-------- Given data

/-- R13: a lane's sale slot. A pending sale holds its ticket's number, its line amounts (base line
first), its timer, and the credit it still names (R39, R41). A lookup wait holds its ticket's
number, the tag waited for and the lookup timer (R35). -/
inductive SaleSlot where
  | empty
  | pending (ticket : Nat) (lines : List Nat) (timer : Timer) (names : Option Nat)
  | lookup (ticket : Nat) (tag : Word32) (timer : Timer)
deriving DecidableEq, Repr

/-- R20: an entry of a finished list. -/
structure Finished where
  ticket : Nat
  receipt : Option Word32
  result : Result
  credit : Option Nat
deriving DecidableEq, Repr

/-- R23: a row's sale count and sale value. -/
structure RowTotal where
  count : Nat
  value : Nat
deriving DecidableEq, Repr

/-- The records SALES owns, but for the settings. -/
structure Sales where
  clock : SiteClock
  minuteTimer : Timer
  slots : Vector (Option Ticket) 40
  lastNumber : Nat
  saleSlots : Vector SaleSlot 3
  finished : Vector (List Finished) 3
  totals : Vector RowTotal 32
deriving DecidableEq, Repr

/-! ## MEMB and CRED -/

/-- R26: a member entry. -/
structure MemberEntry where
  valid : Bool
  base : Word32
  order : Nat
  row : Row
  status : MemberStatus
  stamp : Option Stamp
deriving DecidableEq, Repr

/-- The records MEMB owns, but for the wired count. -/
structure Members where
  entries : Vector MemberEntry 48
  pointer : EntryIx
deriving DecidableEq, Repr

/-- R38: a credit. -/
structure Credit where
  code : Nat
  baseRow : Option Row
  features : Set16
  cap : Nat
  reason : Result
  stamp : Stamp
  origin : Origin
deriving DecidableEq, Repr

/-! ## GATE, CONV, TRACK, STN -/

/-- The records GATE owns (R43 to R59). -/
structure Gate where
  laneQueues : Vector (List Nat) 3
  merge : List Nat
  mergeCheck : Bool
  state : GateState
  atGate : Option Nat
  offerTimer : Timer
  rollerTimer : Timer
  loadCount : Nat
  measCount : Nat
  restoreCount : Nat
  settleCount : Nat
  tailgated : Bool
deriving DecidableEq, Repr

/-- The records CONV owns (R70 to R80). -/
structure Conveyor where
  state : ConvState
  warnTimer : Timer
  restTimer : Timer
  stallTimer : Timer
  parkTimer : Timer
  parked : Bool
  samples : List Nat
  mark : Option Nat
  pulseTotal : Word32
deriving DecidableEq, Repr

/-- Vehicle flags (spec/00_scope.md). -/
structure VehicleFlags where
  tall : Bool
  wide : Bool
  short : Bool
deriving DecidableEq, Repr

/-- R90: a roster entry. A mark is true when SEEN. -/
structure Car where
  ticket : Nat
  front : Nat
  length : Option Nat
  flags : VehicleFlags
  marks : Vector Bool 4
  exitMark : Bool
  progress : Vector Progress 24
deriving DecidableEq, Repr

/-- The records TRACK owns, but for the geometry; the roster stands oldest car first. -/
structure Track where
  roster : List Car
  moved : Bool
deriving DecidableEq, Repr

/-- R121 to R126: the machine state of an ARM station. -/
structure StationMachine where
  arm : ArmState
  advanceTimer : Timer
  withdrawTimer : Timer
  trip : Nat
  opened : Bool
deriving DecidableEq, Repr

/-- R135: a running jog. -/
structure Jog where
  station : StationIx
  timer : Timer
deriving DecidableEq, Repr

/-- The records STN owns, but for the station table. -/
structure Stations where
  machines : Vector StationMachine 24
  jog : Option Jog
deriving DecidableEq, Repr

/-! ## HALT, STORE, LINK -/

/-- R143: an episode record; closing is absent while the episode is open. -/
structure Episode where
  number : Nat
  first : Cause
  further : Set16
  start : Stamp
  pulseTotal : Word32
  subject : Subject
  closing : Option (Stamp × EndedBy)
deriving DecidableEq, Repr

/-- The records HALT owns; the history stands newest first, the open episode at its head (R146). -/
structure Halt where
  state : HaltState
  causes : Set16
  history : List Episode
  counter : Nat
  mismatchTimer : Timer
deriving DecidableEq, Repr

/-- R166: what the store keeps of a wired member entry. -/
structure StoredEntry where
  index : EntryIx
  valid : Bool
  base : Word32
  order : Nat
  row : Row
  status : MemberStatus
deriving DecidableEq, Repr

/-- R166: the settings the store holds. -/
structure StoredSettings where
  site : SiteSettings
  wired : List StoredEntry
deriving DecidableEq, Repr

/-- R169, R170: a save in progress: the copy, and the write that is under way: 0 for the opening
marker, 1 to 95 for a settings row, 96 for the closing marker. -/
structure SaveJob where
  copy : StoredSettings
  row : Nat
deriving DecidableEq, Repr

/-- The records STORE owns. rowsValid holds the checks of settings rows 1 to 95; image is what the
rows hold (log entry 9); SAVING is set exactly while save is present (R168). -/
structure Store where
  marker : Marker
  rowsValid : Vector Bool 95
  image : StoredSettings
  torn : Bool
  blank : Bool
  save : Option SaveJob
deriving DecidableEq, Repr

/-- R184: a pending notice with its data. -/
inductive Notice where
  | lockout
  | halt (cause : Cause) (episode : Nat)
  | resumed (episode : Nat)
  | gateHold (reason : HoldReason) (ticket : Nat)
  | mergeOverrun (lane : Lane) (reason : OverrunReason)
  | memberMiss (lane : Lane) (tag : Word32)
  | tagResult (status : Status) (ticket : Nat)
  | saleLapsed (ticket : Nat)
  | saleDone (entry : Finished)
  | closeDone
  | storeDone (ok : Bool)
  | creditDropped (code : Nat)
deriving DecidableEq, Repr

/-- R188: a frame, request or reply, without its START, LENGTH and CHECK. -/
structure Frame where
  kind : Byte
  tag : Byte
  body : List Byte
deriving DecidableEq, Repr

/-- R174: the receiver; RECEIVING holds the bytes of the frame so far, START first. -/
inductive Receiver where
  | hunting
  | receiving (bytes : List Byte)
deriving DecidableEq, Repr

/-- R178: the request state, with the reply being sent. -/
inductive RequestState where
  | free
  | replying (reply : Frame)
deriving DecidableEq, Repr

/-- The records LINK owns for one port. The pending set stands in order of priority; lineLow is the
condition of R183 after a port reset, while the line stays low. -/
structure PortState where
  receiver : Receiver
  gapTimer : Timer
  lineLow : Bool
  request : RequestState
  held : Option Frame
  notices : List Notice
  mask : Set16
deriving DecidableEq, Repr

/-! ## Field lines -/

/-- The levels of the field inputs (spec/00_scope.md). An eye's level is true when broken. -/
structure Inputs where
  chainClosed : Bool
  driveFault : Bool
  readback : Bool
  tireClosed : Bool
  entryEye : Bool
  heightEye : Bool
  widthEye : Bool
  checkpointEyes : Vector Bool 4
  exitEye : Bool
  stowed : Vector Bool 8
  motorCurrent : Vector Nat 8
deriving DecidableEq, Repr

/-- The field outputs, the attention lines, and the registers that the rules give as functions of
the other records: written anew at the end of every command (log entry 17). -/
structure Outputs where
  avgPeriod : Nat
  depth : Nat
  step : Nat
  speedReference : Nat
  conveyorRun : Bool
  horn : Bool
  rollerUp : Bool
  goLamp : Bool
  laneGreen : Vector Bool 3
  safetyRelay : Bool
  stationLines : Vector Bool 40
  attention : Vector Bool 5
deriving DecidableEq, Repr

/-- The state of the part. -/
structure State where
  settings : SiteSettings
  sales : Sales
  memb : Members
  credits : List Credit
  gate : Gate
  conv : Conveyor
  track : Track
  stn : Stations
  halt : Halt
  mode : Mode
  store : Store
  ports : Vector PortState 5
  inputs : Inputs
  out : Outputs
  /-- Instants of 10 µs since power-on (log entry 2). -/
  now : Nat
  /-- Index of the next free value (log entry 21). -/
  free : Nat
  /-- The commands that wait, first in, first out. -/
  pending : List Instr
deriving DecidableEq, Repr

/-- The ways a step could stop the machine: none, because the spec gives every command an effect. -/
inductive Fault where
deriving DecidableEq, Repr

/-- The ways a command could have no meaning. -/
inductive Refusal where
  /-- A command whose meaning is not modelled yet, by its mnemonic: raised by no arm of exec; safe. -/
  | notModelled (mnemonic : String)
deriving DecidableEq, Repr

----------------

_Directions_
Where the word "every" shows up in a line of the entries above, copy that line.

_Response to the exercise_
the other records: written anew at the end of every command (log entry 17). -/
/-- The ways a step could stop the machine: none, because the spec gives every command an effect. -/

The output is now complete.